• [MATERIAL FOR THIS EXERCISE]
/-- Settles O36: WRERR is the command of one transaction (`exec_wrerr_single`), which follows the table. -/
theorem wrerrFollowsTheTransactionTable : Obligations.WrerrFollowsTheTransactionTable := by
  rintro c s r2 r3 ⟨assert, write, deassert⟩
  rw [exec_wrerr_single, singleCommand_follows_table _ _ _ assert write deassert]

/-- Settles O37: `WR(a, v)` by itself is the command of one transaction (`exec_frameW_single`), which follows the
table. -/
theorem frameWFollowsTheTransactionTable : Obligations.FrameWFollowsTheTransactionTable := by
  rintro a v s r2 r3 ⟨assert, write, deassert⟩
  rw [exec_frameW_single, singleCommand_follows_table _ _ _ assert write deassert]

/-- Settles O38: `RD(a)` by itself is the command of one transaction (`exec_frameR_single`), which follows the
table. -/
theorem frameRFollowsTheTransactionTable : Obligations.FrameRFollowsTheTransactionTable := by
  rintro a s r2 r3 ⟨assert, exchange, deassert⟩
  rw [exec_frameR_single, singleCommand_follows_table _ _ _ assert exchange deassert]

/-! ### A composite command that stops in its first transaction -/

/-- The state in which a composite command begins its first transaction (spec R191, R194). -/
def State.beginLoop (s : State) : State := { s.accept with seq := 0 }

section
variable {s t : State}

theorem exec_wrall_first_raised {r : Raise}
    (h : transact (callTransfer Draw.write (.write (writeFrame .config0 (packConfig0 s.mirror)))) s.beginLoop
      = (.raised r, t)) : exec .wrall s = .next (t.enterError r) := by
  rw [← wr_eq] at h
  rw [exec_wrall_eq, ← State.beginLoop, writeOrder, writeFrom_raised h, finishCommand_raised]

theorem exec_wrall_first_hung
    (h : transact (callTransfer Draw.write (.write (writeFrame .config0 (packConfig0 s.mirror)))) s.beginLoop
      = (.hung, t)) : exec .wrall s = .next t := by
  rw [← wr_eq] at h
  rw [exec_wrall_eq, ← State.beginLoop, writeOrder, writeFrom_hung h, finishCommand_hung]

/-- What a failed `RDALL` leaves in `rxbuf` is a free value (spec D14). -/
theorem exec_rdall_first_raised {r : Raise}
    (h : transact (callTransfer Draw.exchange (.exchange (readFrame .config0))) s.beginLoop = (.raised r, t)) :
    exec .rdall s = .next (State.enterError { t with rxbuf := Config.freeBuffer t.env.calls } r) := by
  have hrd : rd .config0 s.beginLoop = (.raised r, t) := by rw [rd_eq, h, readByte_raised]
  rw [exec_rdall_eq, ← State.beginLoop, readOrder, readFrom_raised hrd, forgetBuffer_raised, finishCommand_raised]

theorem exec_rdall_first_hung
    (h : transact (callTransfer Draw.exchange (.exchange (readFrame .config0))) s.beginLoop = (.hung, t)) :
    exec .rdall s = .next t := by
  have hrd : rd .config0 s.beginLoop = (.hung, t) := by rw [rd_eq, h, readByte_hung]
  rw [exec_rdall_eq, ← State.beginLoop, readOrder, readFrom_hung hrd, forgetBuffer_hung, finishCommand_hung]

/-- No answer to the first assert: a composite command has written `seq` and waits. -/
theorem exec_composite_assert_silent (h : (s.env.drawAt 0).sel = none) :
    exec .wrall s = .next { s with busy := true, phase := .assert, seq := 0 }
      ∧ exec .rdall s = .next { s with busy := true, phase := .assert, seq := 0 } := by
  have waits : s.beginLoop.waiting .assert s.pend s.sel [] = { s with busy := true, phase := .assert, seq := 0 } := by
    simp [State.waiting, State.beginLoop, State.accept]
  rw [← waits]
  exact ⟨exec_wrall_first_hung (transact_assert_silent _ _ s.beginLoop h),
    exec_rdall_first_hung (transact_assert_silent _ _ s.beginLoop h)⟩
end

/-! ### Row 1 of the table -/

/-- Settles O39: a command of one transaction by row 1 of the table (`singleCommand_assert_fails`), a composite one
because its first transaction raises and ends the loop. -/
theorem failedAssertEndsTheCommand : Obligations.FailedAssertEndsTheCommand := by
  intro s e1 assert
  obtain ⟨rdreg, wrerr, rderr, frameW, frameR⟩ :=
    exec_single_of_forall s fun get entry ok => singleCommand_assert_fails get entry ok assert
  refine ⟨rdreg, wrerr, rderr, frameW, frameR, ?wrall, ?rdall⟩
  case wrall => exact exec_wrall_first_raised (transact_assert_fails _ _ _ assert)
  case rdall => exact ⟨_, exec_rdall_first_raised (transact_assert_fails _ _ _ assert)⟩

/-! ### A call that is never answered -/

/-- Settles O41: one course for each call that may stay unanswered (`singleCommand_assert_silent`,
`singleCommand_transfer_silent`, `singleCommand_deassert_silent`); a composite command waits where its first transaction
waits. -/
theorem silentEnvironmentLeavesUnitBusy : Obligations.SilentEnvironmentLeavesUnitBusy := by
  refine ⟨fun s assert => ?assert, fun s assert => ⟨?reads, ?writes, ?rdall, ?wrall⟩,
    fun s assert deassert => ⟨?readsEnd, ?writesEnd⟩⟩
  case assert =>
    obtain ⟨rdreg, wrerr, rderr, frameW, frameR⟩ :=
      exec_single_of_forall s fun get entry ok => singleCommand_assert_silent get entry ok assert
    exact ⟨rdreg, wrerr, rderr, frameW, frameR, exec_composite_assert_silent assert⟩
  case reads =>
    intro exchange i a hi
    obtain ⟨ok, hexec⟩ := exec_readsOnce s hi
    rw [hexec, singleCommand_transfer_silent _ _ _ assert exchange]
  case writes =>
    intro write i hi
    obtain ⟨tx, htx⟩ := exists_writesOnce hi
    rw [exec_writesOnce s htx, singleCommand_transfer_silent _ _ _ assert write]
  case rdall =>
    intro exchange
    exact exec_rdall_first_hung (transact_transfer_silent _ _ _ assert exchange)
  case wrall =>
    intro write
    exact exec_wrall_first_hung (transact_transfer_silent _ _ _ assert write)
  case readsEnd =>
    intro r2 exchange i a hi
    obtain ⟨ok, hexec⟩ := exec_readsOnce s hi
    rw [hexec, singleCommand_deassert_silent _ _ _ assert exchange deassert]
  case writesEnd =>
    intro r2 write i tx hi
    rw [exec_writesOnce s hi, singleCommand_deassert_silent _ _ _ assert write deassert]

end Sys2Proof.Machine
end

section
/-! The select line after a bus command (spec R32, R170, R241): what the course of a transaction says of the line, kept
by the composite loops and by the end of a command. -/

namespace Sys2Proof.Machine

/-- The line at `l` is what the course `c` says: inactive after a value and after a failed transfer, unknown after a
failed select call. A course that waits says nothing. -/
structure LineFollows {α : Type} (c : Course α) (l : SelLine) : Prop where
  done : ∀ v, c = .done v → l = .inactive
  raised : ∀ r, c = .raised r → l = if r.status = .selectErr then .unknown else .inactive

section
variable {α : Type} {l : SelLine}

theorem lineFollows_done {v : α} (h : l = .inactive) : LineFollows (.done v) l := ⟨fun _ _ => h, nofun⟩

theorem lineFollows_hung : LineFollows (.hung : Course α) l := ⟨nofun, nofun⟩

theorem lineFollows_select (e : SelErr) : LineFollows (.raised (.select e) : Course α) .unknown :=
  ⟨nofun, by rintro _ ⟨⟩; rfl⟩

theorem lineFollows_bus (e : BusErr) : LineFollows (.raised (.bus e) : Course α) .inactive :=
  ⟨nofun, by rintro _ ⟨⟩; rfl⟩

/-- The line after the deassert, by whether it failed (spec R170, cases 2 to 5). -/
theorem lineFollows_closing (r2 : Except BusErr α) (r3 : Except SelErr Unit) :
    LineFollows (closingCourse r2 r3) (lineAfterDeassert r3) := by
  rcases r3 with e3 | _
  · rw [closingCourse, deassertFailure_eq]
    exact lineFollows_select e3
  · rcases r2 with e2 | v
    · exact lineFollows_bus e2
    · exact lineFollows_done rfl

theorem transact_lineFollows (get : Draw → Option (Except BusErr α)) (entry : Except BusErr α → TraceEntry)
    (s : State) :
    LineFollows (transact (callTransfer get entry) s).1 (transact (callTransfer get entry) s).2.sel := by
  rcases transact_cases get entry s with ⟨_, hx⟩ | ⟨e1, _, hx⟩ | ⟨_, _, hx⟩ | ⟨_, _, _, _, hx⟩
    | ⟨r2, r3, _, _, _, hx⟩ <;> rw [hx]
  case inr.inl => exact lineFollows_select e1
  case inr.inr.inr.inr => exact lineFollows_closing r2 r3
  all_goals exact lineFollows_hung
end

section
variable {s : State}

theorem wr_lineFollows (a : RegAddr) (v : Byte) (s : State) : LineFollows (wr a v s).1 (wr a v s).2.sel :=
  transact_lineFollows _ _ s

• [AIM OF THE EXERCISE] What you give back should be only the lines of the records above, starting at the line with "have hrd : rd .config0 s.beginLoop = (.raised" and ending at the line with "exec .rdall s = .next t := by", restated word for word.

• [TASK RESULT]
  have hrd : rd .config0 s.beginLoop = (.raised r, t) := by rw [rd_eq, h, readByte_raised]
  rw [exec_rdall_eq, ← State.beginLoop, readOrder, readFrom_raised hrd, forgetBuffer_raised, finishCommand_raised]

theorem exec_rdall_first_hung
    (h : transact (callTransfer Draw.exchange (.exchange (readFrame .config0))) s.beginLoop = (.hung, t)) :
    exec .rdall s = .next t := by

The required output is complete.